Липки, росшие понизу, сменились привычными сосенками. Глеб почти бежал, сильно согнувшись и не распрямляя ног. В горку, в горку! Ага, вот только зайцы ему дорогу еще не перебегали! Тоже тварь нечистая - как кошка. Не зря их так Александр Сергеевич побаивался. Но серый не пересек его дорожки, он длинными сильными прыжками рванул в противоположную сторону. Счастливого пути, косоглазый! Тоже, между прочим... Скоро стало жарковато, ладони слиплись от пота, и мокрая майка теперь очень к месту легла на разгоряченную голову... Еще рывок, еще - и вот он на вершине. Глеб оглянулся: внизу тяжелой серебряной цепочкой посреди темной, изумрудной зелени кривилась неслышимая отсюда река. Каре палаточного лагеря с сильно поредевшим населением, над ним противоположная трехглавая горка, за которой виднелась другие, побольше - с тропинкой к лесничеству. Там-то его и будут теперь караулить. Если сейчас не поймают. А что впереди? Впереди, чуть слева, его ждала Y-образная долина, расщепленная мощной отвесной скалой, оголенной серо-розовой башней, торчащей над густо заросшей тайгой развилкой. Спускаться и двигаться следовало как раз в направлении ее дальнего отростка. В противную от кордона сторону.
Нога ныла все сильнее и сильнее. Пришлось откровенно хромать. Хорошо, что еловый здесь лес был достаточно густ и теперь можно было смело надеть просохшую белую майку, не боясь стать мишенью. Дыхание выровнялось. Вообще-то под горку шагалось приятно. И самое главное, отчего-то верилось, что на сегодня плохое себя уже исчерпало. "Позади крутой поворот. Позади обманчивый лед". Вот за это он и не любил русскоязычную эстраду... Впереди теперь мог караулить только голод. И какой-нибудь дикий кабан-секач. Эге, по этому поводу надо бы пошуметь посильней, потрещать валежником, попыхтеть, даже эту вот муру напевать, чтобы только не столкнуться со зверем нос к носу. Да, самое страшное - неожиданно напугать какого-либо тупого травоядного на слишком близком расстоянии. Вот тогда-то лось или кабан могут оказаться пострашнее медведя. Хотя все сравнения хромают... Как теперь сам Глеб... Или шалыга у Анюшкина.

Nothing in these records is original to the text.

-- ==== Sys2Proof/WellFormed.lean ====
section
/-!
DEFINITION. The checks on an instruction's immediates (the ranges of 30_encoding.md R103 to R105) and on the
parameters (the constraints of 00_scope.md R6).
-/
namespace Sys2Proof

/-- `imm15` and `off15` are 15-bit two's-complement numbers: -16384 .. 16383 (30_encoding.md R103, R104). -/
def imm15Ok (i : Int) : Bool := decide (-16384 ≤ i) && decide (i ≤ 16383)

/-- `off22` is a 22-bit two's-complement number: -2097152 .. 2097151 (30_encoding.md R105). -/
def off22Ok (i : Int) : Bool := decide (-2097152 ≤ i) && decide (i ≤ 2097151)

/-- The instruction can be encoded: its immediate, if it has one, fits its field. -/
def Instr.wf : Instr → Bool
  | .add _ _ _ => true
  | .addi _ _ imm => imm15Ok imm
  | .sub _ _ _ => true
  | .subi _ _ imm => imm15Ok imm
  | .mul _ _ _ => true
  | .muli _ _ imm => imm15Ok imm
  | .div _ _ _ => true
  | .divi _ _ imm => imm15Ok imm
  | .mod _ _ _ => true
  | .modi _ _ imm => imm15Ok imm
  | .and _ _ _ => true
  | .andi _ _ imm => imm15Ok imm
  | .or _ _ _ => true
  | .ori _ _ imm => imm15Ok imm
  | .xor _ _ _ => true
  | .xori _ _ imm => imm15Ok imm
  | .shl _ _ _ => true
  | .shli _ _ imm => imm15Ok imm
  | .shr _ _ _ => true
  | .shri _ _ imm => imm15Ok imm
  | .sar _ _ _ => true
  | .sari _ _ imm => imm15Ok imm
  | .cmp _ _ => true
  | .cmpi _ imm => imm15Ok imm
  | .ldr _ _ off => imm15Ok off
  | .str _ _ off => imm15Ok off
  | .ldrb _ _ off => imm15Ok off
  | .strb _ _ off => imm15Ok off
  | .b off => off22Ok off
  | .beq off => off22Ok off
  | .bne off => off22Ok off
  | .blt off => off22Ok off
  | .bge off => off22Ok off
  | .bgt off => off22Ok off
  | .ble off => off22Ok off
  | .blo off => off22Ok off
  | .bhs off => off22Ok off
  | .bhi off => off22Ok off
  | .bls off => off22Ok off
  | .bmi off => off22Ok off
  | .bpl off => off22Ok off
  | .bvs off => off22Ok off
  | .bvc off => off22Ok off
  | .bl off => off22Ok off
  | .jr _ => true
  | .nop => true
  | .halt => true

/-- The constraints of 00_scope.md R6 on the parameters, which a model may take as premises. -/
def Config.wf (c : Config) : Bool :=
  decide (c.memSize % blockBytes = 0) && decide (blockBytes ≤ c.memSize) && decide (c.memSize ≤ 2 ^ 32)
  && decide (c.mmioBase % blockBytes = 0) && decide (c.mmioSize % blockBytes = 0)
  && decide (c.mmioBase + c.mmioSize ≤ c.memSize)
  && decide (c.progBase % 4 = 0) && decide (c.entry.toNat % 4 = 0)
  && decide (1 ≤ c.l1Lat) && decide (1 ≤ c.l2Lat) && decide (1 ≤ c.memLat)

end Sys2Proof
end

Под остро нависающей метров на двадцать, с обвалившимися огромными серо-розоватыми пластинами базальта скалой был-таки крохотный ручеек. И вытекал он как раз из того лога или ущелья, куда Глеб наметил свой путь. Замечательно, от жажды он теперь по крайней мере три дня не умрет. Он теперь умрет только от голода и холода. Но это пока не важно. Глеб обходил мегатонную скалу, и от ее мощи застывшего навеки магмового истока исполнялся осознанием своего собственного размера. Муравьиного. Сколько десятков или даже сотен тысячелетий назад здесь что-то треснуло в коре, что-то разошлось? Он постоял, приложив ладошки к отвалившемуся самому крупному, метров пять высотой, выветренному временем камню. Изнутри не шло ощущения покоя, нет, скала была тайно, глубоко-глубоко напряжена. Через все свои тысячелетия связанная остыванием магма продолжала беречь все струи, все токи своих бродячих космических сил и нерастраченных желаний. Застывший камень. А сколько всего еще кипит под твоими ногами, человече? Ты, как водомерка, скользишь в своей бездумной легкости по поверхности океана, даже не подозревая о той бездне, что живет - живет!
– под тобой. Небо и море. Бездна моря и бездна неба. И - махонький такой жучок на их границе...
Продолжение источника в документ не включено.